IsTight implements the Expression interface.

func (NonInvertedColExpression) SetNotTight

func (n NonInvertedColExpression) SetNotTight()

SetNotTight implements the Expression interface.

type SetOperator

type SetOperator int32

SetOperator is an operator on sets.

const (
	// None is used in an expression node with no children.
	None SetOperator = 0
	// SetUnion unions the children.
	SetUnion SetOperator = 1
	// SetIntersection intersects the children.
	SetIntersection SetOperator = 2
)

func (SetOperator) EnumDescriptor

func (SetOperator) EnumDescriptor() ([]byte, []int)

func (SetOperator) String

func (x SetOperator) String() string

type Span

type Span struct {
	Start, End EncVal
}

Span is a span of the inverted index. Represents [start, end).

func MakeSingleValSpan

func MakeSingleValSpan(val EncVal) Span

MakeSingleValSpan constructs a span equivalent to [val, val].

func (Span) ContainsKey

func (s Span) ContainsKey(key EncVal) bool

ContainsKey returns whether the span contains the given key.

func (Span) Equals

func (s Span) Equals(other Span) bool

Equals returns true if this span has the same start and end as the given span.

func (Span) IsSingleVal

func (s Span) IsSingleVal() bool

IsSingleVal returns true iff the span is equivalent to [val, val].

type SpanExpression

type SpanExpression struct {
	// Tight mirrors the definition of IsTight().
	Tight bool

	// Unique is true if the spans in FactoredUnionSpans are guaranteed not to
	// produce duplicate primary keys. Otherwise, Unique is false. Unique may
	// be true for certain JSON or Array SpanExpressions, and it holds when
	// unique SpanExpressions are combined with And. It does not hold when
	// these SpanExpressions are combined with Or.
	//
	// Once a SpanExpression is built, this field is relevant if the root
	// SpanExpression has no children (i.e., Operator is None).
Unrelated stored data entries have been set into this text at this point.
/-- A request command with none in progress makes BUSY = 1 and sends its body, with the tag and count written; a request
for this node itself is handed to its own fabric program. A response with the outstanding tag ends it with RESULT = 1,
its status and index; any other is late and only counted. A retransmission is counted; the timeout ends it with RESULT
= 2. A request with a recorded tag is answered from its record without being executed again; a request with a bad OP
is answered with STATUS 2. At the deadline of a fabric request in progress whose tag is named, the request ends by its
timeout, as MIO_REQ_TIMEOUT ends it. A fabric response whose tag is not the outstanding one is discarded and counted,
and changes nothing else. (R343, R344, R345, R346, R39, R38) -/
def Obligations.FabricRequestsAndResponses : Prop :=
  (∀ (s : State) (p : Port) (v : Word), s.dev.calm = true → s.dev.takes p rMIO_REQ_CMD → s.dev.on fMIO_REQ_STS_BUSY = false →
    s.dev.mioOn = false →
      Completes (.mioReqRead p v) s fun d =>
        d.mio.req = some (s.dev.get fMIO_REQ_DEST_FNID, mgmtBody 0 (fMIO_REQ_CMD_TAG.get v) 1 0 (fMIO_REQ_CMD_COUNT.get v) 0 (s.dev.get fMIO_REQ_ADDR_ADDR) []) ∧
        d.on fMIO_REQ_STS_BUSY = true ∧
        d.get fMIO_REQ_STS_RESULT = 0 ∧
        d.get fMIO_REQ_CMD_OP = 1 ∧
        d.get fMIO_REQ_CMD_TAG = fMIO_REQ_CMD_TAG.get v ∧
        (d.port p).code = 0 ∧
        s.dev.sameRegs d [rMIO_REQ_CMD, rMIO_REQ_STS] ∧
        d = { s.dev with regs := d.regs, ports := d.ports, mio := d.mio, irqA := d.irqA, irqB := d.irqB }) ∧
  (∀ (s : State) (p : Port) (v : Word), s.dev.calm = true → s.dev.takes p rMIO_REQ_CMD → s.dev.on fMIO_REQ_STS_BUSY = false →
    s.dev.mioOn = false →
      Completes (.mioReqWrite p v) s fun d =>
        d.mio.req = some (s.dev.get fMIO_REQ_DEST_FNID, mgmtBody 0 (fMIO_REQ_CMD_TAG.get v) 2 0 (fMIO_REQ_CMD_COUNT.get v) 0 (s.dev.get fMIO_REQ_ADDR_ADDR) (s.dev.reqData (4 * fMIO_REQ_CMD_COUNT.get v))) ∧
        d.on fMIO_REQ_STS_BUSY = true ∧
        d.get fMIO_REQ_STS_RESULT = 0 ∧
        d.get fMIO_REQ_CMD_OP = 2 ∧
        d.get fMIO_REQ_CMD_TAG = fMIO_REQ_CMD_TAG.get v ∧
        (d.port p).code = 0 ∧
        s.dev.sameRegs d [rMIO_REQ_CMD, rMIO_REQ_STS] ∧
        d = { s.dev with regs := d.regs, ports := d.ports, mio := d.mio, irqA := d.irqA, irqB := d.irqB }) ∧
  (∀ (s : State) (p : Port) (v : Word), s.dev.calm = true → s.dev.takes p rMIO_REQ_CMD → s.dev.on fMIO_REQ_STS_BUSY = false →
    s.dev.mioOn = false →
      Completes (.mioReqInbox p v) s fun d =>
        d.mio.req = some (s.dev.get fMIO_REQ_DEST_FNID, mgmtBody 0 (fMIO_REQ_CMD_TAG.get v) 3 0 (fMIO_REQ_CMD_COUNT.get v) 0 (s.dev.get fMIO_REQ_ADDR_ADDR) (s.dev.reqData (fMIO_REQ_CMD_COUNT.get v))) ∧
        d.on fMIO_REQ_STS_BUSY = true ∧
        d.get fMIO_REQ_STS_RESULT = 0 ∧
        d.get fMIO_REQ_CMD_OP = 3 ∧
        d.get fMIO_REQ_CMD_TAG = fMIO_REQ_CMD_TAG.get v ∧
        (d.port p).code = 0 ∧
        s.dev.sameRegs d [rMIO_REQ_CMD, rMIO_REQ_STS] ∧
        d = { s.dev with regs := d.regs, ports := d.ports, mio := d.mio, irqA := d.irqA, irqB := d.irqB }) ∧
  (∀ (s : State) (p : Port) (v : Word) (f : Nat), s.dev.calm = true → s.dev.takes p rMIO_REQ_CMD →
    s.dev.on fMIO_REQ_STS_BUSY = false → s.dev.mioOn = true → f = s.dev.get fMIO_REQ_DEST_FNID → f ≠ 4095 →
    s.dev.mgmtMine f = true →
      Completes (.mioReqRead p v) s fun d =>
        d.handed = s.dev.handed ++ [{ sink := .mgmt, port := selfPort, bytes := mgmtFrame (s.dev.macAddr 0) (s.dev.macAddr 0) { hops := 255, flags := 0, origin := s.dev.fnid, mac := s.dev.macAddr 0, dest := f, seq := s.dev.mio.seqMgmt } (mgmtBody 0 (fMIO_REQ_CMD_TAG.get v) 1 0 (fMIO_REQ_CMD_COUNT.get v) 0 (s.dev.get fMIO_REQ_ADDR_ADDR) []) }] ∧
        d.on fMIO_REQ_STS_BUSY = true ∧
        d.mio.seqMgmt = (s.dev.mio.seqMgmt + 1) % 65536 ∧
        (d.port p).code = 0 ∧
        s.dev.sameRegs d [rMIO_REQ_CMD, rMIO_REQ_STS] ∧
        d = { s.dev with regs := d.regs, ports := d.ports, mio := d.mio, handed := d.handed, irqA := d.irqA, irqB := d.irqB }) ∧
  (∀ (s : State) (p : Port) (v : Word) (f : Nat), s.dev.calm = true → s.dev.takes p rMIO_REQ_CMD →
    s.dev.on fMIO_REQ_STS_BUSY = false → s.dev.mioOn = true → f = s.dev.get fMIO_REQ_DEST_FNID → f ≠ 4095 →
    s.dev.mgmtMine f = true →
      Completes (.mioReqWrite p v) s fun d =>
        d.handed = s.dev.handed ++ [{ sink := .mgmt, port := selfPort, bytes := mgmtFrame (s.dev.macAddr 0) (s.dev.macAddr 0) { hops := 255, flags := 0, origin := s.dev.fnid, mac := s.dev.macAddr 0, dest := f, seq := s.dev.mio.seqMgmt } (mgmtBody 0 (fMIO_REQ_CMD_TAG.get v) 2 0 (fMIO_REQ_CMD_COUNT.get v) 0 (s.dev.get fMIO_REQ_ADDR_ADDR) (s.dev.reqData (4 * fMIO_REQ_CMD_COUNT.get v))) }] ∧
        d.on fMIO_REQ_STS_BUSY = true ∧
        d.mio.seqMgmt = (s.dev.mio.seqMgmt + 1) % 65536 ∧
        (d.port p).code = 0 ∧
        s.dev.sameRegs d [rMIO_REQ_CMD, rMIO_REQ_STS] ∧
        d = { s.dev with regs := d.regs, ports := d.ports, mio := d.mio, handed := d.handed, irqA := d.irqA, irqB := d.irqB }) ∧
  (∀ (s : State) (p : Port) (v : Word) (f : Nat), s.dev.calm = true → s.dev.takes p rMIO_REQ_CMD →
    s.dev.on fMIO_REQ_STS_BUSY = false → s.dev.mioOn = true → f = s.dev.get fMIO_REQ_DEST_FNID → f ≠ 4095 →
    s.dev.mgmtMine f = true →
      Completes (.mioReqInbox p v) s fun d =>
        d.handed = s.dev.handed ++ [{ sink := .mgmt, port := selfPort, bytes := mgmtFrame (s.dev.macAddr 0) (s.dev.macAddr 0) { hops := 255, flags := 0, origin := s.dev.fnid, mac := s.dev.macAddr 0, dest := f, seq := s.dev.mio.seqMgmt } (mgmtBody 0 (fMIO_REQ_CMD_TAG.get v) 3 0 (fMIO_REQ_CMD_COUNT.get v) 0 (s.dev.get fMIO_REQ_ADDR_ADDR) (s.dev.reqData (fMIO_REQ_CMD_COUNT.get v))) }] ∧
        d.on fMIO_REQ_STS_BUSY = true ∧
        d.mio.seqMgmt = (s.dev.mio.seqMgmt + 1) % 65536 ∧
        (d.port p).code = 0 ∧
        s.dev.sameRegs d [rMIO_REQ_CMD, rMIO_REQ_STS] ∧
        d = { s.dev with regs := d.regs, ports := d.ports, mio := d.mio, handed := d.handed, irqA := d.irqA, irqB := d.irqB }) ∧
  (∀ (s : State) (h : Handed), s.dev.calm = true → s.dev.mioOn = true →
    (s.dev.handed.find? (fun x => x.sink == .response) = some h) → (mioHead h.bytes).dest ≠ 0 →
    (mioHead h.bytes).dest ≠ 4095 → s.dev.mgmtMine (mioHead h.bytes).dest = true → s.dev.on fMIO_REQ_STS_BUSY = true →
    beAt (mioBody h.bytes) 0 1 = 0 → s.dev.reqTag = some (beAt (mioBody h.bytes) 1 2) → s.dev.domOn 1 = true →
      Completes (.mgmtResponse) s fun d =>
        d.on fMIO_REQ_STS_BUSY = false ∧
        d.get fMIO_REQ_STS_RESULT = 1 ∧
        d.get fMIO_REQ_STS_STATUS = beAt (mioBody h.bytes) 4 1 ∧
        d.get fMIO_REQ_STS_INDEX = beAt (mioBody h.bytes) 6 1 ∧
        d.get fMIO_REQ_CMD_OP = 0 ∧
        d.mio.req = none ∧
        d.handed = s.dev.handed.erase h ∧
        s.dev.sameRegs d (rMIO_REQ_STS :: rMIO_REQ_CMD :: (List.range 60).map rMIO_RSPkk_DATA) ∧
        d = { s.dev with regs := d.regs, handed := d.handed, mio := d.mio, irqA := d.irqA, irqB := d.irqB }) ∧
  (∀ (s : State) (h : Handed), s.dev.calm = true → s.dev.mioOn = true →
    (s.dev.handed.find? (fun x => x.sink == .response) = some h) → (mioHead h.bytes).dest ≠ 0 →
    (mioHead h.bytes).dest ≠ 4095 → s.dev.mgmtMine (mioHead h.bytes).dest = true →
    (s.dev.on fMIO_REQ_STS_BUSY = false ∨ beAt (mioBody h.bytes) 0 1 ≠ 0 ∨ s.dev.reqTag ≠ some (beAt (mioBody h.bytes) 1 2)) →
    s.dev.domOn 1 = true →
      Completes (.mgmtResponse) s fun d =>
        (d.reg rMIO_LATE_RSP_CNT).toNat = min ((s.dev.reg rMIO_LATE_RSP_CNT).toNat + 1) (2 ^ 32 - 1) ∧
        d.handed = s.dev.handed.erase h ∧
        s.dev.sameRegs d [rMIO_LATE_RSP_CNT] ∧
        d = { s.dev with regs := d.regs, handed := d.handed, irqA := d.irqA, irqB := d.irqB }) ∧
  (∀ (s : State) (f : Nat) (b : List (BitVec 8)), s.dev.calm = true → s.dev.mioOn = true → s.dev.on fMIO_REQ_STS_BUSY = true →
    s.dev.mio.req = some (f, b) → f ≠ 4095 → s.dev.mgmtMine f = true → s.dev.domOn 1 = true →
      Completes (.mioReqRetx) s fun d =>
        (d.reg rMIO_REQ_RETX_CNT).toNat = min ((s.dev.reg rMIO_REQ_RETX_CNT).toNat + 1) (2 ^ 32 - 1) ∧
        (d.handed = s.dev.handed ++ [{ sink := (if isResponse b then .response else .mgmt), port := selfPort, bytes := mgmtFrame (s.dev.macAddr 0) (s.dev.macAddr 0) { hops := 255, flags := 0, origin := s.dev.fnid, mac := s.dev.macAddr 0, dest := f, seq := s.dev.mio.seqMgmt } b }]) ∧
        d.mio.req = s.dev.mio.req ∧
        s.dev.sameRegs d [rMIO_REQ_RETX_CNT] ∧
        d = { s.dev with regs := d.regs, handed := d.handed, mio := d.mio, irqA := d.irqA, irqB := d.irqB }) ∧
  (∀ (s : State), s.dev.calm = true → s.dev.on fMIO_REQ_STS_BUSY = true → s.dev.domOn 1 = true →
      Completes (.mioReqTimeout) s fun d =>
        d.on fMIO_REQ_STS_BUSY = false ∧
        d.get fMIO_REQ_STS_RESULT = 2 ∧
        d.get fMIO_REQ_CMD_OP = 0 ∧
        d.mio.req = none ∧
        (d.reg rMIO_REQ_TIMEOUT_CNT).toNat = min ((s.dev.reg rMIO_REQ_TIMEOUT_CNT).toNat + 1) (2 ^ 32 - 1) ∧
        s.dev.sameRegs d [rMIO_REQ_STS, rMIO_REQ_CMD, rMIO_REQ_TIMEOUT_CNT] ∧
        d = { s.dev with regs := d.regs, mio := d.mio, irqA := d.irqA, irqB := d.irqB }) ∧
  (∀ (s : State) (m : Meets) (h : Handed) (o : Nat) (t : List (BitVec 8)) (b : List (BitVec 8)), s.dev.calm = true →
    s.dev.mioOn = true → (s.dev.handed.find? (fun x => x.sink == .mgmt) = some h) → (mioHead h.bytes).dest ≠ 4095 →
    s.dev.mgmtMine (mioHead h.bytes).dest = true → b = mioBody h.bytes → o = (mioHead h.bytes).origin →
    ((splitRec o (beAt b 0 1) s.dev.mio.recs).1.bind (fun r => r.tags.lookup (beAt b 1 2)) = some t) → h.port = selfPort →
    s.dev.mgmtMine o = true → s.dev.domOn 1 = true →
      Completes (.mgmtRequest m false) s fun d =>
        (d.reg rMIO_REPLAY_CNT).toNat = min ((s.dev.reg rMIO_REPLAY_CNT).toNat + 1) (2 ^ 32 - 1) ∧
        (d.handed = s.dev.handed.erase h ++ [{ sink := (if isResponse t then .response else .mgmt), port := selfPort, bytes := mgmtFrame (s.dev.macAddr 0) (s.dev.macAddr 0) { hops := 255, flags := 0, origin := s.dev.fnid, mac := s.dev.macAddr 0, dest := o, seq := s.dev.mio.seqMgmt } t }]) ∧
        s.dev.sameRegs d [rMIO_REPLAY_CNT] ∧
        d = { s.dev with regs := d.regs, handed := d.handed, mio := d.mio, irqA := d.irqA, irqB := d.irqB }) ∧
  (∀ (s : State) (m : Meets) (h : Handed) (o : Nat) (b : List (BitVec 8)), s.dev.calm = true → s.dev.mioOn = true →
    (s.dev.handed.find? (fun x => x.sink == .mgmt) = some h) → (mioHead h.bytes).dest ≠ 4095 →
    s.dev.mgmtMine (mioHead h.bytes).dest = true → b = mioBody h.bytes → o = (mioHead h.bytes).origin →
    ((splitRec o (beAt b 0 1) s.dev.mio.recs).1.bind (fun r => r.tags.lookup (beAt b 1 2)) = none) → h.port = selfPort →
    s.dev.mgmtMine o = true → (beAt b 3 1 = 0 ∨ 4 ≤ beAt b 3 1) → s.dev.domOn 1 = true →
      Completes (.mgmtRequest m false) s fun d =>
        d.handed = s.dev.handed.erase h ++ [{ sink := .response, port := selfPort, bytes := mgmtFrame (s.dev.macAddr 0) (s.dev.macAddr 0) { hops := 255, flags := 0, origin := s.dev.fnid, mac := s.dev.macAddr 0, dest := o, seq := s.dev.mio.seqMgmt } (mgmtAnswer b 2 0 []) }] ∧
        (d.mio.recs.head?.map (fun r => (r.fnid, r.session, r.tags.head?)) = some (o, beAt b 0 1, some (beAt b 1 2, mgmtAnswer b 2 0 []))) ∧
        s.dev.sameRegs d [rMIO_REPLAY_EVICT_CNT] ∧
        d = { s.dev with regs := d.regs, handed := d.handed, mio := d.mio, irqA := d.irqA, irqB := d.irqB }) ∧
  (∀ (s : State) (tag : Nat), s.dev.calm = true → s.dev.reqTag ≠ some tag → s.dev.domOn 1 = true →
      Completes (.deadlineCancel .fabric tag) s fun d =>
        s.dev.sameRegs d [] ∧
        d = { s.dev with regs := d.regs, irqA := d.irqA, irqB := d.irqB }) ∧
  (∀ (s : State) (tag : Nat), s.dev.calm = true → s.dev.reqTag = some tag → s.dev.on fMIO_REQ_STS_BUSY = true →
    s.dev.domOn 1 = true →
      Completes (.deadlineCancel .fabric tag) s fun d =>
        d.on fMIO_REQ_STS_BUSY = false) ∧
  (∀ (s : State) (tag : Nat), s.dev.calm = true → (s.dev.on fMIO_REQ_STS_BUSY = false ∨ s.dev.reqTag ≠ some tag) →
    s.dev.domOn 1 = true →
      Completes (.lateResultDiscard .fabric tag) s fun d =>
        (d.reg rMIO_LATE_RSP_CNT).toNat = min ((s.dev.reg rMIO_LATE_RSP_CNT).toNat + 1) (2 ^ 32 - 1) ∧
        s.dev.sameRegs d [rMIO_LATE_RSP_CNT] ∧
        d = { s.dev with regs := d.regs, irqA := d.irqA, irqB := d.irqB })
In this case,
	// Unique is used to determine whether an invertedFilter is needed on top
	// of the inverted index scan to deduplicate keys (an invertedFilter is
	// always necessary if Operator is not None).
	Unique bool

	// SpansToRead are the spans to read from the inverted index
	// to evaluate this SpanExpression. These are non-overlapping
	// and sorted. If left or right contains a non-SpanExpression,
	// it is not included in the spanning union.
	// To illustrate, consider a made up example:
	// [2, 10) \intersection [6, 14)
	// is factored into:
	// [6, 10) \union ([2, 6) \intersection [10, 14))
	// The root expression has a spanning union of [2, 14).
	SpansToRead Spans

	// FactoredUnionSpans are the spans to be unioned. These are
	// non-overlapping and sorted. As mentioned earlier, factoring
	// can result in faster evaluation and can be useful for
	// optimizer cost estimation.
	//
	// Using the same example, the FactoredUnionSpans will be
	// [6, 10). Now let's extend the above example and say that
	// it was just a sub-expression in a bigger expression, and
	// the full expression involved an intersection of that
	// sub-expression and [5, 8). After factoring, we would get
	// [6, 8) \union ([5, 6) \intersection ([8, 10) \union ([2, 6) \intersection [10, 14))))
	// The top-level expression has FactoredUnionSpans [6, 8), and the left and
	// right children have factoredUnionSpans [5, 6) and [8, 10) respectively.
	// The SpansToRead of this top-level expression is still [2, 14) since the
	// intersection with [5, 8) did not add anything to the spans to read. Also
	// note that, despite factoring, there are overlapping spans in this
	// expression, specifically [2, 6) and [5, 6).
	FactoredUnionSpans Spans

	// Operator is the set operation to apply to Left and Right.
	// When this is union or intersection, both Left and Right are non-nil,
	// else both are nil.
	Operator SetOperator
	Left     Expression
	Right    Expression
}

SpanExpression is an implementation of Expression.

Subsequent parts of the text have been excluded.